Tuesday, June 20, 2006

Yet another...

What a week.

I discovered a few things about life this week. Nothing is ever certain unless it is on paper... and even then, things can still change. It was a difficult lesson to learn, but I suppose everything happens for a reason.

My nephew is now living with his dad. In many ways, I feel like I at least accomplished something this year. I know that if my mother had been well, there is no way she would have let my nephew go back to my brother... but its just not right. I believe everything happens for a reason. And the fact that my mother got sick is very sad, but it was also something that aided this situation. All in all, I think he will be most successful in this new environment living with his dad. I'm going to miss him terribly.

This past year, I have learned that things aren't always what they seem. For example, I use to always take my mother's side in various things that have to do with family/life... well, I've been wrong. Her expectations of everyone but herself are way to high. So nothing is ever good enough. Her children will never been good enough. Her friends will never be good enough. So we all just do what we can to live our own lives and not be affected by her criticism and negativity.

So whats next in the crazy life?


I have NO clue.



ANother thing...

I've been having these visions. I will think of an event and not long after it goes through my thoughts, it happens. This has happened NUMEROUS times. The first time I was in church and I had this vision that an EMTs and Firemen would come through a specific door of the church with a gurny (sp?). Mind you, there are about four different entrances into that church. About 20 minutes later, it happens... that exact door with the same people. I about fainted in church. Another time, I was sitting in church and I got this vision of my nephew throwing up in church.

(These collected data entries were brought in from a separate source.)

/-- Another agent's write that ends where the table of seven entries begins, or that touches its last byte. -/
theorem test_witness_EmptyCommandDoesNothing :
    let s := strictOf ctxEmpty [.regs 1, .write 0xFFFFFEFF 1]
    let table : Span := ⟨s.cur.src0.toNat, 4 * s.cur.channels.toNat⟩
    Ready s ∧ s.cur.count = 0 ∧ (∀ a ∈ s.overlap, a.touchesRegs s.cfg s.issuer = false) ∧ s.cur.dest.toNat % 2 = 0 ∧
    s.cur.src0.toNat % 4 = 0 ∧ 0 < s.cur.channels.toInt ∧
    ((∀ q ∈ mappedBlocks s.cfg, table.disjoint q) ∧ table.disjoint ⟨0xFFFFFEFF, 1⟩ ∧
      ¬ table.disjoint ⟨0xFFFFFF1B, 1⟩) ∧ s.cur.src1.toNat % 4 = 0 ∧
    s.cur.dest.toNat % s.cfg.stereoAlign = 0 ∧ s.cur.src0.toNat % s.cfg.stereoAlign = 0 ∧
    s.cur.src1.toNat % s.cfg.stereoAlign = 0 := by decide +kernel

/-- The last byte of the empty command's table is the first of a mapped register block. -/
theorem test_witness_EmptyCommandDoesNothing_block :
    ∃ q ∈ mappedBlocks { Config.default with regsMapped := [0] },
      ¬ (Span.mk (0x3FFFFFE8 : Word).toNat (4 * (7 : Word).toNat)).disjoint q := by decide +kernel

theorem test_witness_StereoEqualsGeneric :
    (sStereo.mem.wf ∧ Ready sStereo ∧ Cvti2Pre sStereo) ∧
    CvtiPre (sStereo.setCur { sStereo.cur with src0 := 0x3000, channels := 2 }) ∧
    (sStereo.mem.readWord .little (0x3000 : Word).toNat = sStereo.cur.src0 ∧
      sStereo.mem.readWord .little ((0x3000 : Word).toNat + 4) = sStereo.cur.src1) ∧
    CvtmPre (sStereo.setCur { sStereo.cur with dest := 0x2100 }) ∧
    CvtmPre (sStereo.setCur { sStereo.cur with dest := 0x2200, src0 := sStereo.cur.src1 }) ∧
    2 < sStereo.cur.count.toNat :=
  ⟨by decide +kernel, by decide +kernel, by decide +kernel, by decide +kernel, by decide +kernel, by decide +kernel⟩

theorem test_witness_OneChannelEqualsMono :
    sMono.mem.wf ∧ Ready sMono ∧ CvtmPre sMono ∧
    CvtiPre (sMono.setCur { sMono.cur with src0 := 0x3000, channels := 1 }) ∧
    sMono.mem.readWord .little (0x3000 : Word).toNat = sMono.cur.src0 := by decide +kernel

theorem test_witness_CommandFrame :
    sTable.mem.wf ∧ Ready sTable ∧ (∃ t, exec .cvts sTable = .next t) ∧ jobOf .cvts sTable = none ∧
    (∃ t, exec (.cvti false) sTable = .next t) ∧ jobOf (.cvti false) sTable = some (cvtiJob sTable) ∧
    0x1FFF < (cvtiJob sTable).dest ∧
    (cvtiJob sTable).dest + 2 * ((cvtiJob sTable).chans * (cvtiJob sTable).count) ≤ 0x200C :=
  ⟨by decide +kernel, by decide +kernel, next_of_isSome (by decide +kernel), rfl, next_of_isSome (by decide +kernel), rfl,
    by decide +kernel, by decide +kernel⟩

theorem test_witness_RmodeHasNoInfluence :
    sMono.mem.wf ∧ Ready sMono ∧ (∃ t, exec (.cvtm false) sMono = .next t) ∧
    Ready (stateOf { ctxMono with dest := 0x1000 } memP2) ∧
    exec (.cvtm false) (stateOf { ctxMono with dest := 0x1000 } memP2) = .fault .cvOverlap :=
  ⟨by decide +kernel, by decide +kernel, next_of_isSome (by decide +kernel), by decide +kernel,
    fault_of_eq (by decide +kernel)⟩

/-- Two contexts: the first has the registers of V-M1, the second those of P2's generic form with another destination. -/
def sTwo : State :=
  { sMono with
    cfg := { Config.default with regBase := [0x40000000, 0x40000040] },
    ctxs := [ctxMono, { ctxTable with dest := 0x2100 }] }

theorem test_witness_OtherContextsHaveNoInfluence :
    sTwo.mem.wf ∧ Ready sTwo ∧ 1 ≠ sTwo.issuer ∧ (∃ t, exec (.cvtm false) sTwo = .next t) ∧
    Ready ((sTwo.setCtx 1 { ctxTable with channels := 0 }).withIssuer 1) ∧
    exec (.cvti false) ((sTwo.setCtx 1 { ctxTable with channels := 0 }).withIssuer 1) = .fault .cvChannels :=
  ⟨by decide +kernel, by decide +kernel, by decide, next_of_isSome (by decide +kernel), by decide +kernel,
    fault_of_eq (by decide +kernel)⟩

theorem test_witness_CommandRepeats :
    Inv sMono ∧ sMono.issuer < sMono.ctxs.length ∧ ∃ t, exec (.cvtm false) sMono = .next t :=
  ⟨by decide +kernel, by decide, next_of_isSome (by decide +kernel)⟩

/-- The two commands share their sources, which each only reads. -/
theorem test_witness_IndependentCommandsCommute :
    Inv sTwo ∧ 0 < sTwo.ctxs.length ∧ 1 < sTwo.ctxs.length ∧ (∃ t, exec (.cvtm false) (sTwo.withIssuer 0) = .next t) ∧
    (∃ t, exec (.cvti true) (sTwo.withIssuer 1) = .next t) ∧
    (∀ r ∈ (cvtiJob (sTwo.withIssuer 1)).destSpan :: (cvtiJob (sTwo.withIssuer 1)).readSpans,
      (cvtmJob (sTwo.withIssuer 0)).destSpan.disjoint r) ∧
    (∀ r ∈ (cvtmJob (sTwo.withIssuer 0)).destSpan :: (cvtmJob (sTwo.withIssuer 0)).readSpans,
      (cvtiJob (sTwo.withIssuer 1)).destSpan.disjoint r) ∧
    (cvtmJob (sTwo.withIssuer 0)).destSpan.contains 0x2005 = true ∧
    (cvtiJob (sTwo.withIssuer 1)).destSpan.contains 0x210B = true :=
  ⟨by decide +kernel, by decide, by decide, next_of_isSome (by decide +kernel), next_of_isSome (by decide +kernel),
    by decide +kernel, by decide +kernel, by decide +kernel, by decide +kernel⟩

About 25 minutes after that, he started to gag and make these noises... sounds nasty I know, but I reacted immediately and prevented the situation from happening... at least in church. Then, Saturday night I had another vision that I wouldn't be able to find Bradford... that he would run off in the mall and I would be panicked. Two hours later, it happened.... maybe for only 1 minute, but my god, it was the worst fucking minute in the world.

Life is scary sometimes. But I know that everything will eventually turn out... whether or not it will turn out as I'd like it, is another question.